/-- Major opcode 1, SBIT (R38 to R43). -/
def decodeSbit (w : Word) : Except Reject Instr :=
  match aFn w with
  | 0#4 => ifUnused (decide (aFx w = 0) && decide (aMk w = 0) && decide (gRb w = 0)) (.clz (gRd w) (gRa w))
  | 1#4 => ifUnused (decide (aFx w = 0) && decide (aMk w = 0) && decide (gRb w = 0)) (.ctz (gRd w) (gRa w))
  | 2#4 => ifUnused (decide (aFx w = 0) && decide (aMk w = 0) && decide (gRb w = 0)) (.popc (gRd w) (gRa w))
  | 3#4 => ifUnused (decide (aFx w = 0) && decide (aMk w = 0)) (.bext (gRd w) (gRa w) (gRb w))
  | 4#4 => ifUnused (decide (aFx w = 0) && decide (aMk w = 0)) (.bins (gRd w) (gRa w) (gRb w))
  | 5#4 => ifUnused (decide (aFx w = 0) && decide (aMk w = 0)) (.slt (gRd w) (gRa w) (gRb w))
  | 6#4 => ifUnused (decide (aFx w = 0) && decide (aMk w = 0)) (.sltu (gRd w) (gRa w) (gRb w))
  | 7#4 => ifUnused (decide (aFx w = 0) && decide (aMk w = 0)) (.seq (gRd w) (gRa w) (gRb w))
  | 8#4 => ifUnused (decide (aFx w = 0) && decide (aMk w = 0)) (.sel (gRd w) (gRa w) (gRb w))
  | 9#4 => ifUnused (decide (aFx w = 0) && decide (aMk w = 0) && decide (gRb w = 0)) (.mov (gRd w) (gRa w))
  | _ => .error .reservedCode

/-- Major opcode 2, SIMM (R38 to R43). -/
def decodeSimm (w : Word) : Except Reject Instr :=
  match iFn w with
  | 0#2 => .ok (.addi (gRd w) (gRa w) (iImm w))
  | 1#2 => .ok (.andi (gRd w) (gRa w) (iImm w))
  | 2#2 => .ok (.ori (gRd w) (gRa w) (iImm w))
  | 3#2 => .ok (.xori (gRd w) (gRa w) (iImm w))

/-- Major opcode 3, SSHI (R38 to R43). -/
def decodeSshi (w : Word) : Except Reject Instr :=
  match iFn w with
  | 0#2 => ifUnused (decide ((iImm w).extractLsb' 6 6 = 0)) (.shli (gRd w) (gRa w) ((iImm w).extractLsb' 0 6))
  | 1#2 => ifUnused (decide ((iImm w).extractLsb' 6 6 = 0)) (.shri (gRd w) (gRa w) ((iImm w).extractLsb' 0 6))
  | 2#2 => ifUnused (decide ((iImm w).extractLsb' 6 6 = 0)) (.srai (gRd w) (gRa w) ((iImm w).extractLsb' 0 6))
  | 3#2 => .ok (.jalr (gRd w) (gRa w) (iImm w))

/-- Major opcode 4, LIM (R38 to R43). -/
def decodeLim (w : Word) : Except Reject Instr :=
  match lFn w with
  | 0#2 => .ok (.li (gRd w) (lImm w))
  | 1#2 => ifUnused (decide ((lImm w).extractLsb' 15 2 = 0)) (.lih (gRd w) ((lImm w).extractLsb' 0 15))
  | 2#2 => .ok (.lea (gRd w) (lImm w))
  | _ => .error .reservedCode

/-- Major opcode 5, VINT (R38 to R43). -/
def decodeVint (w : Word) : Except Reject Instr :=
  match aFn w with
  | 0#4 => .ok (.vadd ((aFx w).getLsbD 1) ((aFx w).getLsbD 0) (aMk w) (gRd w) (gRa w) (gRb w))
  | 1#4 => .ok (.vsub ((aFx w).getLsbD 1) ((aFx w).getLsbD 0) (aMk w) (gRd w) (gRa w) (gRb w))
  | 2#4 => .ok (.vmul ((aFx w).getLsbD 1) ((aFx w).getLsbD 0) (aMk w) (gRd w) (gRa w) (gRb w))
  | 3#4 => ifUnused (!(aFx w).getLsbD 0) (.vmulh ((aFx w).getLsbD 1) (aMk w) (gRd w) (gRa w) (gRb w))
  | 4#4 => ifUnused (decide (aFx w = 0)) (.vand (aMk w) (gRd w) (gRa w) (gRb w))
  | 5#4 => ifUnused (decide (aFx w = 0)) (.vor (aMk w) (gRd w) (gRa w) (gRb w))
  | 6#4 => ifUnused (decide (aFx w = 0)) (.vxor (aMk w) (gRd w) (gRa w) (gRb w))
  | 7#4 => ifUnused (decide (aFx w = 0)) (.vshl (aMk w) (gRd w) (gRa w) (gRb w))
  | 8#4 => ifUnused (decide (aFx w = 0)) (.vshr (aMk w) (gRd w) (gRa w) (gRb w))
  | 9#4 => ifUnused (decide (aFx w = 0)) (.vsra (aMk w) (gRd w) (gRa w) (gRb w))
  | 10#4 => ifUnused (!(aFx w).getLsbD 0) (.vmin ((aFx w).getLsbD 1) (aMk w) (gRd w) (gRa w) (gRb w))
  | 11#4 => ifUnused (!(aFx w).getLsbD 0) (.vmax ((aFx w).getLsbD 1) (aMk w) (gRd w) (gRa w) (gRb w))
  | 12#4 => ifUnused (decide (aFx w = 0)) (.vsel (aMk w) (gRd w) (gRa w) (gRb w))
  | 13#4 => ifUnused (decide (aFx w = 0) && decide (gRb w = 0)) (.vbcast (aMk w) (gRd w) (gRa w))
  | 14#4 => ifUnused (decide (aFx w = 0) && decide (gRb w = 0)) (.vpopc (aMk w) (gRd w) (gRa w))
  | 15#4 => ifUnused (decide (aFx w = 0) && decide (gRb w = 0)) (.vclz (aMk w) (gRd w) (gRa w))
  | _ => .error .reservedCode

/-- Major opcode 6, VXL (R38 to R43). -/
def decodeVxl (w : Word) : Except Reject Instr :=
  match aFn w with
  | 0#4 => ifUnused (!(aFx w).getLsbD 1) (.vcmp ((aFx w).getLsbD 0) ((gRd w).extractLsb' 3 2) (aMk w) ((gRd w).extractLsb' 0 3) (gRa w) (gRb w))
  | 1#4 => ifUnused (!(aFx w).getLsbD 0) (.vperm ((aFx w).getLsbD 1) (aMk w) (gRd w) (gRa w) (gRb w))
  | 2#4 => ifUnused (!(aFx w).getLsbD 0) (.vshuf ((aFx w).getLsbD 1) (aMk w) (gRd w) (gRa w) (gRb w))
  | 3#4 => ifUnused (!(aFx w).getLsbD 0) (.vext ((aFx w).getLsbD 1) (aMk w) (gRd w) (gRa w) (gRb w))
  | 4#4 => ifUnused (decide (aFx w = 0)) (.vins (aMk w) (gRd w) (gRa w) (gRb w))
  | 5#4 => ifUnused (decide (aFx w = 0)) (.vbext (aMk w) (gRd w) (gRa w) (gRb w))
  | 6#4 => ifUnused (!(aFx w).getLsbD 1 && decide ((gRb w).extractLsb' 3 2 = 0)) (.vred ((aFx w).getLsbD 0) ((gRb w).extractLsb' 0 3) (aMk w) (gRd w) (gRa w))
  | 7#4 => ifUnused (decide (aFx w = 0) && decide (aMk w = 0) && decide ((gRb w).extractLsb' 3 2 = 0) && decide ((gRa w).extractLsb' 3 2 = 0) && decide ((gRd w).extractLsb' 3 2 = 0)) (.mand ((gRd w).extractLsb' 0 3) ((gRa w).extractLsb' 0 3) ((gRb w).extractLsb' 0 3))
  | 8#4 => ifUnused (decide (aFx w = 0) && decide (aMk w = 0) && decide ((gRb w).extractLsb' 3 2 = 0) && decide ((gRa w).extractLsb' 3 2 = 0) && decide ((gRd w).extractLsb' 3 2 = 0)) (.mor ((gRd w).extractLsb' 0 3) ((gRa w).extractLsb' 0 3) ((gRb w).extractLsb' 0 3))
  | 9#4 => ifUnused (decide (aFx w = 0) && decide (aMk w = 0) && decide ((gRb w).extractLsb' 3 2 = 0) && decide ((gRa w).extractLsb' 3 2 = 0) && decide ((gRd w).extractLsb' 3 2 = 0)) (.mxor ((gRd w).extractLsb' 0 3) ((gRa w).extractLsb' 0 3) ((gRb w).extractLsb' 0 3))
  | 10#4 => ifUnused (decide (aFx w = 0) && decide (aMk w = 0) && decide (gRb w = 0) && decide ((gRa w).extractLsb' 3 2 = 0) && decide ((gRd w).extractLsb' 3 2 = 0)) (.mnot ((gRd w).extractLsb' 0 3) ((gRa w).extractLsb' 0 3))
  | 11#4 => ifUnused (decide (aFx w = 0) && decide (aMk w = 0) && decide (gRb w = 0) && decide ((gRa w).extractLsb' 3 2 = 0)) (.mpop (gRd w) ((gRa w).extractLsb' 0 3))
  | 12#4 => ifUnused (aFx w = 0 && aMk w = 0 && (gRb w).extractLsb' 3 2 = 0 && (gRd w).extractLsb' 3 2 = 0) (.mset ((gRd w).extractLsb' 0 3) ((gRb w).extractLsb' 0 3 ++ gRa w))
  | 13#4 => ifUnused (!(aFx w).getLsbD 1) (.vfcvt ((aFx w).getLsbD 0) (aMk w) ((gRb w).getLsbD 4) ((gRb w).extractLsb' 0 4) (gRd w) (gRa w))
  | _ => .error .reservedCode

◇ ◇ ◇ ◇ ◇ ◇ ◇

* **WHAT YOU ARE ASKED TO DO**
Collect the lines of the data that carry the word "lImm".

* **ANSWER TO THIS EXERCISE**
  | 0#2 => .ok (.li (gRd w) (lImm w))
  | 1#2 => ifUnused (decide ((lImm w).extractLsb' 15 2 = 0)) (.lih (gRd w) ((lImm w).extractLsb' 0 15))
  | 2#2 => .ok (.lea (gRd w) (lImm w))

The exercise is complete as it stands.